The Memphis Commercial Appeal reports today that Congressman Stephen Fincher has introduced a new version of the welfare drug testing bill called The Welfare Integrity Act of 2013. Following a ruling in a Florida court striking down drug testing of welfare recipients as a violation of the Fourth Amendment, this new bill would ask welfare recipients, as a condition of receiving public assistance, to waive their Fourth Amendment rights in order to agree to random drug testing.
Fincher made the case for The Welfare Integrity Act, saying, "Americans are generous in providing assistance to those in need but they also expect their tax dollars to be used in a responsible manner. Welfare assistance is meant to help those going through hard financial times to buy food and basic living expenses for their families. It's not too much to ask folks to keep clean in order to receive federal assistance."
Civil libertarians disagree. The Commercial appeal story citied Hedy Weinberg, executive director of the American Civil Liberties Union of Tennessee, as saying that drug testing of welfare recipients is, “unconstitutional and mean-spirited.”
Cong. Fincher's web site describes the legislation as follows: “The bill requires all new applicants and current recipients to sign a consent waiver to be tested for illegal drugs in order to receive assistance from the Temporary Assistance for Needy Families (TANF) program. If welfare beneficiaries fail a drug test or are arrested on a drug related offense, they will be unable to receive the benefit and cannot reapply for one year. Further, the legislation requires states that receive funding from the TANF program to certify that there is a program in place to test 20% of applicants and recipients for illegal drugs. States that do not comply would forfeit 10% of their TANF funding.”
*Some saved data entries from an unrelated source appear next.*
-- ==== Sys2Proof/Machine/Security.lean ====
section
/-! DEFINITION. Machine/Security.lean: measurements and attestation (R503 to R509), the SPDM responder (R502), IDE keys and TDISP
(R514, R518), and confidential mode (R512, R513). The bytes of SPDM are those of DMTF DSP0274, which R502 names; codes and layout
here are PRESUMED from it (log entry 3). -/
namespace Sys2Proof.Machine

/-! ### Measurements (R503 to R505) -/

/-- A tick record as its 64 bytes (R186). -/
def tickRecBytes (r : TickRec) : List Byte :=
  [r.planPA, r.sessionPA, r.draftPA, r.bdtPA, r.bdtVA, r.stagePA].flatMap (leBytes 8)
    ++ leBytes 4 r.stage64K ++ leBytes 4 r.queueFirst ++ leBytes 4 r.queueCount ++ leBytes 4 0

/-- The current tick record of a partition; zeros where it has none. -/
def tickRecNow (s : State) (p : Nat) : List Byte :=
  let w := partGet s p
  match w.inForce, w.taken, w.offered with
  | some r, _, _ => tickRecBytes r
  | none, some r, _ => tickRecBytes r
  | none, none, some r => tickRecBytes r
  | none, none, none => List.replicate 64 0

/-- The sites that name a partition. -/
def sitesOfPart (s : State) (p : Nat) : List Nat :=
  (List.range 12).filter fun n => fon s F.mtAssign_assigned n && fget s F.mtAssign_partition n == p

/-- Index 0x20: the partition's resources. -/
def resourceDigest (s : State) (p : Nat) : List Byte :=
  let w := fun (r : RegName) (i : Nat) => leBytes 8 (rget s r i).toNat
  Config.sha512 ((List.range 9).flatMap (fun f => w .partBays (p * 9 + f)) ++ (List.range 8).flatMap (fun k => w .partMem (p * 8 + k))
    ++ w .partSec p ++ w .partSluice p ++ (sitesOfPart s p).flatMap (w .mtAssign) ++ w .hostfBind p
    ++ (List.range 4).flatMap (fun k => w .hostfBar4 (p * 4 + k) ++ w .hostfBar4Dpa (p * 4 + k)) ++ tickRecNow s p)

/-- The state block of index 0x05. -/
def stateBlock (s : State) : List Byte :=
  leBytes 1 (fget s F.secStatus_lcState 0) ++ leBytes 1 (fget s F.secStatus_ownerSlot 0)
    ++ leBytes 1 (bitsAt (rget s .secDebug 0).toNat 0 6) ++ leBytes 1 (fget s F.objCtrl_strict 0) ++ List.replicate 12 0

/-- Index 0x10 + n: the descriptor's DIGEST, the chain's digest, ATTESTED and STATE of site n. -/
def siteDigest (s : State) (n : Nat) : List Byte :=
  let d := (List.range 8).flatMap fun i => leBytes 8 (rget s .mtDesc (n * 32 + 24 + i)).toNat
  Config.sha512 (d ++ padTo 64 0 ((siteGet s n).measured.take 64)
    ++ leBytes 1 (fget s F.mtStatus_attested n) ++ leBytes 1 (fget s F.mtStatus_state n))

/-- A measurement (R505). -/
def measure (s : State) (p idx : Nat) : List Byte :=
  if idx = 1 then padTo 64 0 Config.bootRom
  else if idx = 2 then padTo 64 0 s.imgHash
  else if idx = 3 then padTo 64 0 s.licHash
  else if idx = 4 then padTo 64 0 s.cfgHash
  else if idx = 5 then Config.sha512 (stateBlock s)
  else if 0x10 ≤ idx ∧ idx ≤ 0x1B then siteDigest s (idx - 0x10)
  else if idx = 0x20 then resourceDigest s p
  else if idx = 0x21 then padTo 64 0 (partGet s p).prog
  else padTo 64 0 (partGet s p).weights

/-- The indices, ascending. -/
def measureIdx : List Nat := (List.range 5).map (· + 1) ++ (List.range 12).map (· + 0x10) ++ [0x20, 0x21, 0x22]

/-- Can the hub attest: its keys exist (R501, R522). -/
def canAttest (s : State) : Bool := fon s F.secStatus_udsOk 0

/-- A signature by the Alias key. -/
def aliasSign (s : State) (m : List Byte) : List Byte := padTo 132 0 (Config.sign s.ident m)

/-! ### The attestation report (R509) -/

/-- The report of a partition bound to a nonce. -/
def attestReport (s : State) (p : Nat) (nonce : List Byte) : List Byte :=
  let body := leBytes 4 0x44584152 ++ leBytes 2 1 ++ leBytes 2 20 ++ leBytes 8 Config.serial
    ++ leBytes 8 (fget s F.tickCounter_count 0) ++ leBytes 1 p ++ List.replicate 39 0 ++ padTo 64 0 nonce ++ padTo 64 0 Config.deviceId
    ++ measureIdx.flatMap fun i => leBytes 16 i ++ padTo 64 0 (measure s p i)
  body ++ aliasSign s body

/-- ATTEST_REPORT: `host` is what host memory holds of the nonce. -/
def execAttestReport (cmd : Nat) (host : List Byte) (s : State) : Result :=
  .next (startOp 0x0508 (fun c s =>
    let p := (ctxGet s c.pkt.ctx).part
    match orefRange s p c.pkt.w1 64 with
    | .error e => (.st e, s)
    | .ok (x, va) => match vaRead s x (piecesOf va 64) host with
      | .error e => (.st e, vaFailed x (piecesOf va 64) s)
      | .ok nonce =>
        if !canAttest s then (.st 0x0A, s)
        else if dataRoom c < 1924 then (.st 0x02, s)
        else (.done 0 1924 0 (attestReport s p nonce), s)) cmd s)

/-! ### Measuring an object (R507, R508) -/

/-- The range digest: chunks of 2 MiB, each hashed, then the hash over them all. -/
def rangeDigest (bs : List Byte) : List Byte :=
  Config.sha512 ([0x44, 0x58, 0x31, 0x52, 0x41, 0x4E, 0x47, 0x45] ++ leBytes 8 bs.length
    ++ (chunks 2097152 (bs.length / 2097152 + 1) bs).flatMap fun c => padTo 64 0 (Config.sha512 c))
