-- ==== Sys2Proof/Machine/Dispatch.lean ====
section
/-! DEFINITION. Machine/Dispatch.lean: which meaning each command has; nothing else. -/
namespace Sys2Proof.Machine
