/-! ### Host ports and registers (R401 to R447, R11 to R14) -/

/-- DL_ACTIVE_LOSS, DL_ACTIVE_UP, L0S_ENTRY, L1_ENTRY, L1_EARLY_EXIT, PERST_DEASSERT, FUNDAMENTAL_RESET,
FUNCTION_LEVEL_RESET, D3HOT_ENTRY, D0_RETURN, D3COLD_ENTRY, HUB_READ_COMPLETION, COMPLETION_TIMEOUT, HOSTP_PORT_RELEASE and
HOSTP_PORT_RETRAIN complete: each takes the port or function from the state its rule gives it (R400, R401, R426, R430 to
R436, R442, R443). -/
def Obligations.HostLinkAndPowerEventsComplete : Prop :=
  (∀ (port : Nat) (s : State), dlActive s port = true →
    exec (.dlActiveLoss port false) s = .next (linkDown port 1 s)
    ∧ exec (.dlActiveLoss port true) s = .next (portError port 5 (linkDown port 1 s))
    ∧ (∀ fn, fn < 256 → confidential (tearSilent (· == fn) (resetPartition fn s)) fn = false → fn ≠ 0 →
        let t := tearSilent (· == fn) (resetPartition fn s)
        exec (.functionLevelReset port fn) s = .next { t with
          cfgSpace := Map.keep t.cfgSpace fun k => decide (k / 2 ^ 12 ≠ port * 256 + fn)
          msix := Map.keep t.msix fun k => decide (k / 2 ^ 16 ≠ port * 256 + fn)
          pba := t.pba.filter fun k => decide (k / 2 ^ 12 ≠ port * 256 + fn)
          d3 := t.d3.filter fun k => k != port * 256 + fn
          ide := Map.erase t.ide fn })
    ∧ (fon s F.hostpPortStatus_contained port = false → ∀ part n,
        let t := fwrap F.hostpRxbytes_count F.hostpRxbytes_ovf port n (linkWake port s)
        exec (.hubReadCompletion port part n false) s = .next t
        ∧ exec (.hubReadCompletion port part n true) s
            = .next (portError port 3 (spoil part (.link (0x40000 + port)) false t))))
  ∧ (∀ (port : Nat) (s : State), isPort s port = true →
    (∀ rate width cxl, lstate s port = 2 → 1 ≤ rate → rate ≤ 6 → width ∈ [4, 8, 16] →
      let t := setUp (fset F.hostpPortStatus_cxl port (cxl % 8) (fset F.hostpPortStatus_flit port 1
        (fset F.hostpPortStatus_width port width (fset F.hostpPortStatus_rate port rate (fset F.hostpPortStatus_lstate port 3 s)))))
      exec (.dlActiveUp port rate width true cxl) s
        = .next (sendHeld port (if fget t F.hostpHubStatus_up 0 ≠ 0 then fset F.hostpHubStatus_downMs 0 0 t else t)))
    ∧ (lstate s port = 3 → fon s F.hostpPortStatus_flit port = false →
        exec (.l0sEntry port) s = .next (fset F.hostpPortStatus_lstate port 4 s))
    ∧ (lstate s port = 3 ∨ lstate s port = 4 → exec (.l1Entry port) s = .next (fset F.hostpPortStatus_lstate port 5 s))
    ∧ (lstate s port = 5 → fon s F.hostpPortCtrl_l1EarlyExit port = true →
        exec (.l1EarlyExit port) s = .next (fset F.hostpPortStatus_lstate port 3 s))
    ∧ (∀ part, exec (.completionTimeout port part) s
        = .next (portError port 4 (spoil part (.link (0x40000 + port)) false s)))
    ∧ (∀ via, via ≠ some port → exec (.hostpPortRelease port via) s = .next (portRelease port s))
    ∧ exec (.hostpPortRetrain port) s = .next (portRetrain port s)
    ∧ (exec (.fundamentalReset port 0) s = .next (portHostReset port false
          (linkDown port 1 { s with perst := s.perst.filter (· != port) }))
      ∧ exec (.fundamentalReset port 1) s = .next (portHostReset port false (linkDown port 2 s))
      ∧ exec (.fundamentalReset port 2) s = .next (portHostReset port false (linkDown port 1 s)))
    ∧ (∀ fn, fn < 256 → fn ≠ 0 → s.d3.contains (port * 256 + fn) = false → exec (.d3hotEntry port fn) s
        = .next (markWait (emit .host 0x20 [port, fn] [] { s with d3 := s.d3 ++ [port * 256 + fn] })))
    ∧ (∀ fn, s.d3.contains (port * 256 + fn) = true → fn ≠ 0 → exec (.d0Return port fn) s
        = .next (sendHeld port { s with d3 := s.d3.filter (· != port * 256 + fn) })))
  ∧ (∀ (port : Nat) (s : State), port < 4 → s.perst.contains port = false →
    let t := emit .pin 0x06 [0] [] { s with perst := s.perst ++ [port], wakeLow := false }
    (lstate t port = 1 → 4 < fget t F.bootStatus_step 0 →
      exec (.perstDeassert port) s = .next (fset F.hostpPortStatus_lstate port 2 t))
    ∧ (lstate t port ≠ 1 → exec (.perstDeassert port) s = .next t))
  ∧ (∀ (s : State), allD3 s = true → fon s F.pwrStatus_mainOn 0 = true → ∃ t, exec .d3coldEntry s = .next t
    ∧ t.cold = true ∧ t.cfg = s.cfg ∧ t.ident = s.ident ∧ t.flash = s.flash ∧ t.mem = (powerOn false s).mem)

/-- HOST_LINK_LOST, HPA_BUTTON_PRESS, HOSTP_HOTPLUG_REMOVE, HOSTP_HOTPLUG_WAKE_REQ, ATS_INVALIDATE_REQUEST,
ATS_INVALIDATE_DRAINED, HOSTP_BIAS_FLIP_START, HOSTF_BAR4_ENABLE and REGISTER_WRITE complete: the loss sequence begins, the
hot-plug assist acts, translations are invalidated, a page changes its bias, a decoder opens, and a write reaches its
register (R14, R402, R410, R411, R416, R422, R428, R437, R440, R441, R447). -/
def Obligations.HostRegisterCommandsComplete : Prop :=
  (∀ (s : State), fget s F.hostpHubStatus_enabled 0 ≠ 0 → (List.range 4).any (dlActive s) = false →
    fget s F.bootStatus_hubState 0 = 1 →
    exec .hostLinkLost s = .next (lossBegin true (fset F.hostpHubStatus_downMs 0 100 s)))
  ∧ (∀ (s : State), fon s F.hostpHotplug_assistEn 0 = true →
    exec .hpaButtonPress s = .next (wake (msixRaise 0 0 0 (fset F.hostpHotplug_btnEvent 0 1 s))))
  ∧ (∀ (v : Word) (s : State), bitOn v.toNat 1 = false →
    let t := fset F.hostpHotplug_pwrInd 0 (bitsAt v.toNat 4 2) (fset F.hostpHotplug_attnInd 0 (bitsAt v.toNat 2 2) s)
    let u := emit .pin 0x09 [fget t F.hostpHotplug_attnInd 0, fget t F.hostpHotplug_pwrInd 0] [] t
    (bitOn v.toNat 6 = true → bitOn v.toNat 9 = false → fon u F.hostpHotplug_assistEn 0 = true →
      exec (.hostpHotplugRemove v) s = .next (hotRemove u))
    ∧ (bitOn v.toNat 9 = true → bitOn v.toNat 6 = false → exec (.hostpHotplugWakeReq v) s = .next (wake u)))
  ∧ (∀ (port fn page log2 itag : Nat) (s : State), portUp s port = true → port < 4 → 12 ≤ log2 →
    (s.invs.filter (·.port == port)).length < 32 →
    let i : Inval := ⟨port, itag, fn, page, log2, s.edges⟩
    s.pins.any (fun n => n.part == fn && invMeets i (n.host / 65536) 16) = false →
    let t := { s with
      invs := s.invs ++ [i]
      atc := s.atc.map fun e => if e.port = port ∧ e.part = fn ∧ invMeets i e.page e.log2 then { e with marked := true } else e }
    exec (.atsInvalidateRequest port fn page log2 itag) s
      = .next (fset F.hostpAts_invPending port (t.invs.filter (·.port == port)).length t))
  ∧ (∀ (port itag : Nat) (i : Inval) (s : State), s.invs.find? (fun i => i.port == port && i.itag == itag) = some i →
    invDrained s i = true →
    let t := { s with
      invs := s.invs.erase i
      atc := s.atc.filter fun e => !(e.port == port && e.part == i.part && e.marked && invMeets i e.page e.log2) }
    exec (.atsInvalidateDrained port itag) s = .next (emit .host 0x03 [port, i.part, itag] [] (fbump F.hostpInvCount_count port 1
      (fset F.hostpAts_invPending port (t.invs.filter (·.port == port)).length (setAts port t)))))
  ∧ (∀ (v : Word) (s : State), bitOn v.toNat 17 = true → bitOn v.toNat 16 = true → fon s F.hostpBiasFlip_busy 0 = false →
    let r := bitsAt v.toNat 0 4
    let page := bitsAt v.toNat 4 12
    let t := rset s .hostpBiasFlip 0 (BitVec.ofNat 64 (putBits (rget s .hostpBiasFlip 0).toNat 0 17 v.toNat))
    (hostShared t r = true → page < rangePages t r →
      exec (.hostpBiasFlipStart v) s = .next (setBias r page 1 (fset F.hostpBiasFlip_refused 0 0 t)))
    ∧ (hostShared t r = false → exec (.hostpBiasFlipStart v) s = .next (fset F.hostpBiasFlip_refused 0 1 t)))
  ∧ (∀ (f k : Nat) (v : Word) (s : State), f < 256 → k < 4 → bitOn v.toNat 0 = true → partLocked s f = false →
    let i := f * 4 + k
    let t := rset s .hostfBar4 i (BitVec.ofNat 64 (placed 8 6 (bitsAt v.toNat 8 6) + placed 16 24 (bitsAt v.toNat 16 24)))
    let n := fget t F.hostfBar4_sizeLog2 i
    16 ≤ n → n ≤ 40 →
    (confidential t f = false → inPart t f (fget t F.hostfBar4Dpa_dpa i * 65536) (2 ^ n) = true →
      exec (.hostfBar4Enable f k v) s = .next (fset F.hostfBar4_enable i 1 t))
    ∧ (inPart t f (fget t F.hostfBar4Dpa_dpa i * 65536) (2 ^ n) = false →
      exec (.hostfBar4Enable f k v) s = .next (logRefused 0x0811 (some f) t)))
  ∧ (∀ (w : RegWr) (s : State),
    (w.path = .mgmt → exec (.registerWrite w) s = .next (writeWindow none w.win w.inst w.off w.bytes s))
    ∧ (∀ port ide, w.path = .pf port ide → dlActive s port = true → fon s F.hostpPortStatus_contained port = false →
      let t := fwrap F.hostpRxbytes_count F.hostpRxbytes_ovf port w.bytes.length (linkWake port s)
      fget t F.partSec_tdisp 0 ≠ 2 ∨ ide = true →
      exec (.registerWrite w) s
        = .next (if hubReady t = true ∨ w.win = 4 then writeWindow (some port) w.win w.inst w.off w.bytes t else barDrop t)))

/-! ### Security (R500 to R518) -/

/-- GET_VERSION, GET_CAPABILITIES, NEGOTIATE_ALGORITHMS, GET_DIGESTS, GET_CERTIFICATE, CHALLENGE, GET_MEASUREMENTS,
KEY_EXCHANGE, FINISH, HEARTBEAT, KEY_UPDATE, END_SESSION, MEASURE_OBJECT, SPDM and ATTEST_REPORT complete: a request of at most
4,096 bytes that arrives on an open channel in the order R502 gives is answered with its response, which joins the transcript,
and the connection moves on; an object's range digest extends the weights; a report carries the measurements of R505 (R502 to
R509). The messages' codes and layouts are those of DSP0274, the model's choice (log entry 3). -/
def Obligations.SpdmRequestsComplete : Prop :=
  (∀ (ch : Nat) (part : Option Nat) (msg : List Byte) (s : State), spdmOpen s ch = true → msg.length ≤ 4096 →
    let k := spdmGet s ch
    let code := recAt msg 1 1
    let say := fun (r : List Byte) (k : Spdm) (t : State) =>
      emit .spdm (recAt r 1 1) [ch] r { t with spdm := Map.set t.spdm ch { k with transcript := k.transcript ++ msg ++ r } }
    let chain := Config.certificate s.ident
    let digest := padTo 64 0 (Config.sha512 chain)
    let nonce := padTo 32 0 (Config.random s.fresh)
    let signed := fun (m : List Byte) => m ++ aliasSign s (k.transcript ++ msg ++ m)
    (recAt msg 0 1 = 0x10 → code = 0x84 →
      exec (.getVersion ch part msg) s = .next (say [0x10, 0x04, 0, 0, 0, 1, 0, 0x13] { stage := 1 } s))
    ∧ (recAt msg 0 1 = 0x13 →
      (code = 0xE1 → k.stage = 1 → exec (.getCapabilities ch part msg) s
        = .next (say (spdmMsg 0x61 0 0 (Config.spdmBody 0x61)) { k with stage := 2 } s))
      ∧ (code = 0xE3 → k.stage = 2 → Config.spdmCurve msg ≠ 0 → exec (.negotiateAlgorithms ch part msg) s
        = .next (say (spdmMsg 0x63 0 0 (Config.spdmBody 0x63)) { k with stage := 3, curve := Config.spdmCurve msg } s))
      ∧ (k.stage = 3 → canAttest s = true →
        (code = 0x81 → exec (.getDigests ch part msg) s = .next (say (spdmMsg 0x01 0 1 digest) k s))
        ∧ (code = 0x82 → recAt msg 2 1 = 0 → recAt msg 4 2 < chain.length →
          let piece := (chain.drop (recAt msg 4 2)).take (min (recAt msg 6 2) 4088)
          exec (.getCertificate ch part msg) s = .next (say (spdmMsg 0x02 0 0 (leBytes 2 piece.length
            ++ leBytes 2 (chain.length - recAt msg 4 2 - piece.length) ++ piece)) k s))
        ∧ (code = 0x83 → recAt msg 2 1 = 0 → exec (.challenge ch part msg) s
          = .next (say (signed (spdmMsg 0x03 0 1 (digest ++ nonce ++ padTo 64 0 (Config.sha512
              (measureIdx.flatMap fun i => padTo 64 0 (measure s (spdmPart ch part) i)))))) k (tickFresh s)))
        ∧ (code = 0xE0 → exec (.getMeasurements ch part msg) s
          = .next (say (measurementsAnswer (spdmPart ch part) msg s) k s))
        ∧ (code = 0xE4 → k.session = none →
          let id := (s.fresh + 1) % 65536
          exec (.keyExchange ch part msg) s = .next (say (signed (spdmMsg 0x64 0 0 (leBytes 2 id ++ nonce)))
            { k with session := some id, secured := false, updates := 0 } (tickFresh s)))
        ∧ (code = 0xE5 → k.session.isSome = true → k.secured = false → Config.spdmProof k.transcript msg = true →
          exec (.finish ch part msg) s = .next (say (spdmMsg 0x65 0 0 []) { k with secured := true } s))
        ∧ (k.secured = true →
          (code = 0xE8 → exec (.heartbeat ch part msg) s = .next (say (spdmMsg 0x68 0 0 []) k s))
          ∧ (code = 0xE9 → exec (.keyUpdate ch part msg) s
            = .next (say (spdmMsg 0x69 (recAt msg 2 1) (recAt msg 3 1) []) { k with updates := k.updates + 1 } s))
          ∧ (code = 0xEC → exec (.endSession ch part msg) s
            = .next (say (spdmMsg 0x6C 0 0 []) { k with session := none, secured := false } s))))))
  ∧ (∀ (ch ctx obj off len : Nat) (part : Option Nat) (host bs : List Byte) (e : ObjE) (s : State), spdmOpen s ch = true →
    (spdmGet s ch).secured = true →
    let p := spdmPart ch part
    off % 64 = 0 → len ≠ 0 → (ctxGet s ctx).state ≠ .free → (ctxGet s ctx).part = p → objGet s p obj = some e → e.state = 1 →
    e.ctx = ctx → off + len ≤ e.size → vaRead s ctx (piecesOf (e.base + off) len) host = .ok bs →
    let d := padTo 64 0 (rangeDigest bs)
    exec (.measureObject ch part ctx obj off len host) s = .next (emit .spdm 0x7E [ch] (vendorSay d)
      (partMod p (fun w => { w with weights := Config.sha512 (padTo 64 0 w.weights ++ d) })
        (countVaReads ctx 7 (piecesOf (e.base + off) len) s))))
  ∧ (∀ (id : Nat) (c : Cmd) (part : Option Nat) (host msg : List Byte) (s : State), Starts 0x0501 id c s →
    dataIn s c host = .ok msg →
    let ch := if c.src == .mgmt then 256 else 257
    let r := spdmAnswer ch part msg s
    let version : List Byte := [0x10, 0x04, 0, 0, 0, 1, 0, 0x13]
    (recAt msg 1 1 ≠ 0xFE → r.1.length ≤ dataRoom c → exec (.spdm id part host) s = .next (finish c 0 r.1.length 0 r.1 r.2))
    ∧ (recAt msg 0 1 = 0x10 → recAt msg 1 1 = 0x84 → msg.length ≤ 4096 → 8 ≤ dataRoom c → exec (.spdm id part host) s
      = .next (finish c 0 8 0 version { s with spdm := Map.set s.spdm ch { stage := 1, transcript := msg ++ version } })))
  ∧ (∀ (id x va : Nat) (c : Cmd) (host nonce : List Byte) (s : State), Starts 0x0508 id c s →
    let p := (ctxGet s c.pkt.ctx).part
    orefRange s p c.pkt.w1 64 = .ok (x, va) → vaRead s x (piecesOf va 64) host = .ok nonce →
    canAttest s = true → 1924 ≤ dataRoom c →
    exec (.attestReport id host) s = .next (finish c 0 1924 0 (attestReport s p nonce) s))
Several states including Colorado, South Dakota, Florida and Missouri have state legislators working to pass state legislation requiring welfare recipients to submit to random or periodic drug testing. Sponsors of the bills have stated they heard requests from constituents who are concerned that some welfare recipients are finding way to spent those funds to purchase illegal drugs. Most polls show strong public support for the concept of requiring welfare recipients to submit to drug testing as a condition for receiving public assistance.